## What needs to be done
Your answer must be an exact transcription of every record.

□ □ □ □ □ □ □

-- ==== Sys2Proof/Machine/GlkCore.lean ====
section
/-! DEFINITION. The Shaore Link controller (R242–R283): port states, the downlink scheduler, uplink words, calibration,
diagnostics and driver registers, the acceptance of safe-state commands. -/

namespace Sys2Proof.Machine

open Reg

/-! ## Port states (R276) -/

/-- Put port `p` into a PSTATE; `GLK_READY0` and `GLK_READY1` follow. -/
def setPstate (p st : Nat) (d : Dev) : Dev :=
  let d := modPort p (fun x => { x with entered := now d }) (setFld (GLK_GLnn_STATE p) 18 16 st d)
  setFlag (if p < 32 then GLK_READY0 else GLK_READY1) (p % 32) (decide (st = 4)) d

/-- Sixteen echo requests are due: a calibration begins (R253). -/
def startCalibration (p : Nat) (d : Dev) : Dev :=
  modPort p (fun x => { x with
    cal := some {}, lowDue := x.lowDue ++ List.replicate 16 LinkWord.echoReq }) d

/-- Port `p` falls back to OFF or TRAIN: the safe-state path owns it and nothing is left to send. -/
def quietPort (p st : Nat) (d : Dev) : Dev :=
  let d := if safeOwned d p then d else takePort p d
  let d := setFlag (GLK_GLnn_STATE p) 9 false d
  let d := modPort p (fun x => { x with
    haltDue := false, offNowDue := false, safeDue := [], edges := [], ackDue := [], lowDue := [], flying := none,
    released := none, holdOn := none, holdOnAt := none, cal := none, calApplied := false, upRow := 0,
    outstanding := none, diag := none, cfg := [] }) d
  setPstate p st d

/-- Port `p` enters SYNC: it starts from an empty scheduler with a calibration. -/
def enterSync (p : Nat) (d : Dev) : Dev :=
  let d := modPort p (fun x => { x with haltDue := false, safeDue := [], lastSync := none }) d
  startCalibration p (setPstate p 2 d)

/-- Port `p` enters PREP: PREF is programmed and registers 0x00 to 0x03 are read. -/
def enterPrep (p : Nat) (d : Dev) : Dev :=
  let d := modPort p (fun x => { x with
    prepReads := 0, revOk := false,
    lowDue := x.lowDue ++ [.prefProgram (flag d (GLK_GLnn_CFG p) 8), .cfgRead 0, .cfgRead 1, .cfgRead 2, .cfgRead 3] }) d
  setPstate p 3 d

/-- Has the axis that port `p` serves been enabled since SIS started? True for a port that serves no axis. -/
def portEverEnabled (d : Dev) (p : Nat) : Bool :=
  match axisOfPort d p with
  | some a => d.sis.everEnabled.getLsbD a
  | none => true

/-- Port `p` enters READY, owned by the safe-state path. Until the first enable of its axis SIS holds it off (R319). -/
def enterReady (p : Nat) (d : Dev) : Dev :=
  let d := setPstate p 4 d
  if portEverEnabled d p then d else issue .sis .holdOff [p] d

/-- Port `p` moves on where the condition of its state holds (R276). -/
def portProgress (p : Nat) (d : Dev) : Dev :=
  let x := port d p
  match pstate d p with
  | 1 => if 8 ≤ x.upRow then enterSync p d else d
  | 2 => if x.calApplied && flag d (GLK_GLnn_STATE p) 8 then enterPrep p d else d
  | 3 => if x.revOk && decide (flag d (GLK_GLnn_STATE p) 0 = flag d (GLK_GLnn_CFG p) 8) then enterReady p d else d
  | _ => d

/-- GLK_LINK_DOWN for port `p` (R264, R265): the safe-state path owns it, it returns to TRAIN, and the partner switch of
its leg is halted. -/
def linkDown (p : Nat) (d : Dev) : Dev :=
  let d := raise Src.GLK_LINK_DOWN p (setFlag (GLK_GLnn_STATUS p) 0 true d)
  let partners := partnerPorts d p
  forEach partners acceptHalt (quietPort p 1 d)

/-- A bring-up state has exceeded its limit (R276). -/
def portLimit (p : Nat) (d : Dev) : Dev :=
  let limit := match pstate d p with | 1 => 16000 | 2 => 80000 | 3 => 40000 | _ => 0
  if limit ≠ 0 ∧ elapsed d (port d p).entered limit then linkDown p d else d

/-- No valid uplink word for 2 µs on a READY port (R264). -/
def uplinkTimeout (p : Nat) (d : Dev) : Dev :=
  if portReady d p && elapsed d (port d p).lastUp 1600 then linkDown p d else d

/-- EN of port `p` has changed from `was` (R276): a port leaves OFF once the structure has been programmed. -/
def portEnChanged (p : Nat) (was : Bool) (d : Dev) : Dev :=
  if portEn d p && !was then
    if (d.phase = .programmed ∨ d.phase = .running) ∧ pstate d p = 0 ∧ flag d SYS_VMON 2 = false then setPstate p 1 d else d
  else if !portEn d p && was then quietPort p 0 d
  else d

/-! ## The downlink scheduler (R244–R258) -/

/-- Is a TIME_SYNC due on port `p` (R250)? The interval is 10 µs. -/
def syncDue (d : Dev) (p : Nat) : Bool :=
  let x := port d p
  (decide (3 ≤ pstate d p) || (decide (pstate d p = 2) && x.calApplied)) &&
    (match x.lastSync with | none => true | some t => elapsed d t 8000)

/-- DLY_DN of port `p`. -/
def dlyDn (d : Dev) (p : Nat) : Nat := fld d (GLK_GLnn_DLY p) 15 0

/-- Link time now, in NAP (R249). -/
def linkNow (d : Dev) : Nat := 8 * now d

/-- Send word `w` on port `p` with the next SEQ; `t` is the full link time of an edge. -/
def sendWord (p : Nat) (w : LinkWord) (t : Nat) (d : Dev) : Dev :=
  modPort p (fun x =>
    let s : SentWord := ⟨x.txSeq, w, t⟩
    { x with txSeq := x.txSeq + 1, sent := lastN 16 (x.sent ++ [s]), flying := some s, busyUntil := now d + 96 }) d

/-- Send an ordered set of three symbols on port `p`; the first STATUS that shows MODE `mode` answers it (R264). -/
def sendSet (p mode : Nat) (d : Dev) : Dev :=
  modPort p (fun x => { x with flying := none, busyUntil := now d + 48, outstanding := some mode }) d

/-- Edge `e` leaves for port `p`: what R262 keeps of the edges sent. -/
def noteFlown (e : QueuedEdge) (d : Dev) (x : Port) : Port :=
  let past := x.flown.filter (fun f => decide (f.time ≤ 8 * now d))
  let ahead := x.flown.filter (fun f => decide (8 * now d < f.time))
  { x with offSince := if past.any (fun f => f.on) then none else x.offSince,
           flown := past.getLast?.toList ++ insertEdge e ahead }

/-- Send a word of class 7: the time of a request is noted (R253, R270, R271). -/
def sendLow (p : Nat) (w : LinkWord) (d : Dev) : Dev :=
  let seq := (port d p).txSeq
  let d := sendWord p w 0 d
  let t := now d
  modPort p (fun x =>
    match w with
    | .echoReq => { x with cal := x.cal.map (fun c =>
        { c with sent := c.sent + 1, waiting := c.waiting ++ [(seq, linkNow d)] }) }
    | .selftest _ => { x with diag := x.diag.map (fun g => { g with sent := some t }) }
    | .meas _ => { x with diag := x.diag.map (fun g => { g with sent := some t }) }
    | .cfgWrite a v => { x with cfg := x.cfg.map (fun c =>
        if c.write && decide (c.addr = a) && decide (c.data = v) && c.sent.isNone then { c with sent := some t } else c) }
    | .cfgRead a => { x with cfg := x.cfg.map (fun c =>
        if !c.write && decide (c.addr = a) && c.sent.isNone then { c with sent := some t } else c) }
    | _ => x) d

□ □ □ □ □ □ □

## Solution below
-- ==== Sys2Proof/Machine/GlkCore.lean ====
section
/-! DEFINITION. The Shaore Link controller (R242–R283): port states, the downlink scheduler, uplink words, calibration,
diagnostics and driver registers, the acceptance of safe-state commands. -/

namespace Sys2Proof.Machine

open Reg

/-! ## Port states (R276) -/

/-- Put port `p` into a PSTATE; `GLK_READY0` and `GLK_READY1` follow. -/
def setPstate (p st : Nat) (d : Dev) : Dev :=
  let d := modPort p (fun x => { x with entered := now d }) (setFld (GLK_GLnn_STATE p) 18 16 st d)
  setFlag (if p < 32 then GLK_READY0 else GLK_READY1) (p % 32) (decide (st = 4)) d

/-- Sixteen echo requests are due: a calibration begins (R253). -/
def startCalibration (p : Nat) (d : Dev) : Dev :=
  modPort p (fun x => { x with
    cal := some {}, lowDue := x.lowDue ++ List.replicate 16 LinkWord.echoReq }) d

/-- Port `p` falls back to OFF or TRAIN: the safe-state path owns it and nothing is left to send. -/
def quietPort (p st : Nat) (d : Dev) : Dev :=
  let d := if safeOwned d p then d else takePort p d
  let d := setFlag (GLK_GLnn_STATE p) 9 false d
  let d := modPort p (fun x => { x with
    haltDue := false, offNowDue := false, safeDue := [], edges := [], ackDue := [], lowDue := [], flying := none,
    released := none, holdOn := none, holdOnAt := none, cal := none, calApplied := false, upRow := 0,
    outstanding := none, diag := none, cfg := [] }) d
  setPstate p st d

/-- Port `p` enters SYNC: it starts from an empty scheduler with a calibration. -/
def enterSync (p : Nat) (d : Dev) : Dev :=
  let d := modPort p (fun x => { x with haltDue := false, safeDue := [], lastSync := none }) d
  startCalibration p (setPstate p 2 d)

/-- Port `p` enters PREP: PREF is programmed and registers 0x00 to 0x03 are read. -/
def enterPrep (p : Nat) (d : Dev) : Dev :=
  let d := modPort p (fun x => { x with
    prepReads := 0, revOk := false,
    lowDue := x.lowDue ++ [.prefProgram (flag d (GLK_GLnn_CFG p) 8), .cfgRead 0, .cfgRead 1, .cfgRead 2, .cfgRead 3] }) d
  setPstate p 3 d

/-- Has the axis that port `p` serves been enabled since SIS started? True for a port that serves no axis. -/
def portEverEnabled (d : Dev) (p : Nat) : Bool :=
  match axisOfPort d p with
  | some a => d.sis.everEnabled.getLsbD a
  | none => true

/-- Port `p` enters READY, owned by the safe-state path. Until the first enable of its axis SIS holds it off (R319). -/
def enterReady (p : Nat) (d : Dev) : Dev :=
  let d := setPstate p 4 d
  if portEverEnabled d p then d else issue .sis .holdOff [p] d

/-- Port `p` moves on where the condition of its state holds (R276). -/
def portProgress (p : Nat) (d : Dev) : Dev :=
  let x := port d p
  match pstate d p with
  | 1 => if 8 ≤ x.upRow then enterSync p d else d
  | 2 => if x.calApplied && flag d (GLK_GLnn_STATE p) 8 then enterPrep p d else d
  | 3 => if x.revOk && decide (flag d (GLK_GLnn_STATE p) 0 = flag d (GLK_GLnn_CFG p) 8) then enterReady p d else d
  | _ => d

/-- GLK_LINK_DOWN for port `p` (R264, R265): the safe-state path owns it, it returns to TRAIN, and the partner switch of
its leg is halted. -/
def linkDown (p : Nat) (d : Dev) : Dev :=
  let d := raise Src.GLK_LINK_DOWN p (setFlag (GLK_GLnn_STATUS p) 0 true d)
  let partners := partnerPorts d p
  forEach partners acceptHalt (quietPort p 1 d)

/-- A bring-up state has exceeded its limit (R276). -/
def portLimit (p : Nat) (d : Dev) : Dev :=
  let limit := match pstate d p with | 1 => 16000 | 2 => 80000 | 3 => 40000 | _ => 0
  if limit ≠ 0 ∧ elapsed d (port d p).entered limit then linkDown p d else d

/-- No valid uplink word for 2 µs on a READY port (R264). -/
def uplinkTimeout (p : Nat) (d : Dev) : Dev :=
  if portReady d p && elapsed d (port d p).lastUp 1600 then linkDown p d else d

/-- EN of port `p` has changed from `was` (R276): a port leaves OFF once the structure has been programmed. -/
def portEnChanged (p : Nat) (was : Bool) (d : Dev) : Dev :=
  if portEn d p && !was then
    if (d.phase = .programmed ∨ d.phase = .running) ∧ pstate d p = 0 ∧ flag d SYS_VMON 2 = false then setPstate p 1 d else d
  else if !portEn d p && was then quietPort p 0 d
  else d

/-! ## The downlink scheduler (R244–R258) -/

/-- Is a TIME_SYNC due on port `p` (R250)? The interval is 10 µs. -/
def syncDue (d : Dev) (p : Nat) : Bool :=
  let x := port d p
  (decide (3 ≤ pstate d p) || (decide (pstate d p = 2) && x.calApplied)) &&
    (match x.lastSync with | none => true | some t => elapsed d t 8000)

/-- DLY_DN of port `p`. -/
def dlyDn (d : Dev) (p : Nat) : Nat := fld d (GLK_GLnn_DLY p) 15 0

/-- Link time now, in NAP (R249). -/
def linkNow (d : Dev) : Nat := 8 * now d

/-- Send word `w` on port `p` with the next SEQ; `t` is the full link time of an edge. -/
def sendWord (p : Nat) (w : LinkWord) (t : Nat) (d : Dev) : Dev :=
  modPort p (fun x =>
    let s : SentWord := ⟨x.txSeq, w, t⟩
    { x with txSeq := x.txSeq + 1, sent := lastN 16 (x.sent ++ [s]), flying := some s, busyUntil := now d + 96 }) d

/-- Send an ordered set of three symbols on port `p`; the first STATUS that shows MODE `mode` answers it (R264). -/
def sendSet (p mode : Nat) (d : Dev) : Dev :=
  modPort p (fun x => { x with flying := none, busyUntil := now d + 48, outstanding := some mode }) d

/-- Edge `e` leaves for port `p`: what R262 keeps of the edges sent. -/
def noteFlown (e : QueuedEdge) (d : Dev) (x : Port) : Port :=
  let past := x.flown.filter (fun f => decide (f.time ≤ 8 * now d))
  let ahead := x.flown.filter (fun f => decide (8 * now d < f.time))
  { x with offSince := if past.any (fun f => f.on) then none else x.offSince,
           flown := past.getLast?.toList ++ insertEdge e ahead }

/-- Send a word of class 7: the time of a request is noted (R253, R270, R271). -/
def sendLow (p : Nat) (w : LinkWord) (d : Dev) : Dev :=
  let seq := (port d p).txSeq
  let d := sendWord p w 0 d
  let t := now d
  modPort p (fun x =>
    match w with
    | .echoReq => { x with cal := x.cal.map (fun c =>
        { c with sent := c.sent + 1, waiting := c.waiting ++ [(seq, linkNow d)] }) }
    | .selftest _ => { x with diag := x.diag.map (fun g => { g with sent := some t }) }
    | .meas _ => { x with diag := x.diag.map (fun g => { g with sent := some t }) }
    | .cfgWrite a v => { x with cfg := x.cfg.map (fun c =>
        if c.write && decide (c.addr = a) && decide (c.data = v) && c.sent.isNone then { c with sent := some t } else c) }
    | .cfgRead a => { x with cfg := x.cfg.map (fun c =>
        if !c.write && decide (c.addr = a) && c.sent.isNone then { c with sent := some t } else c) }
    | _ => x) d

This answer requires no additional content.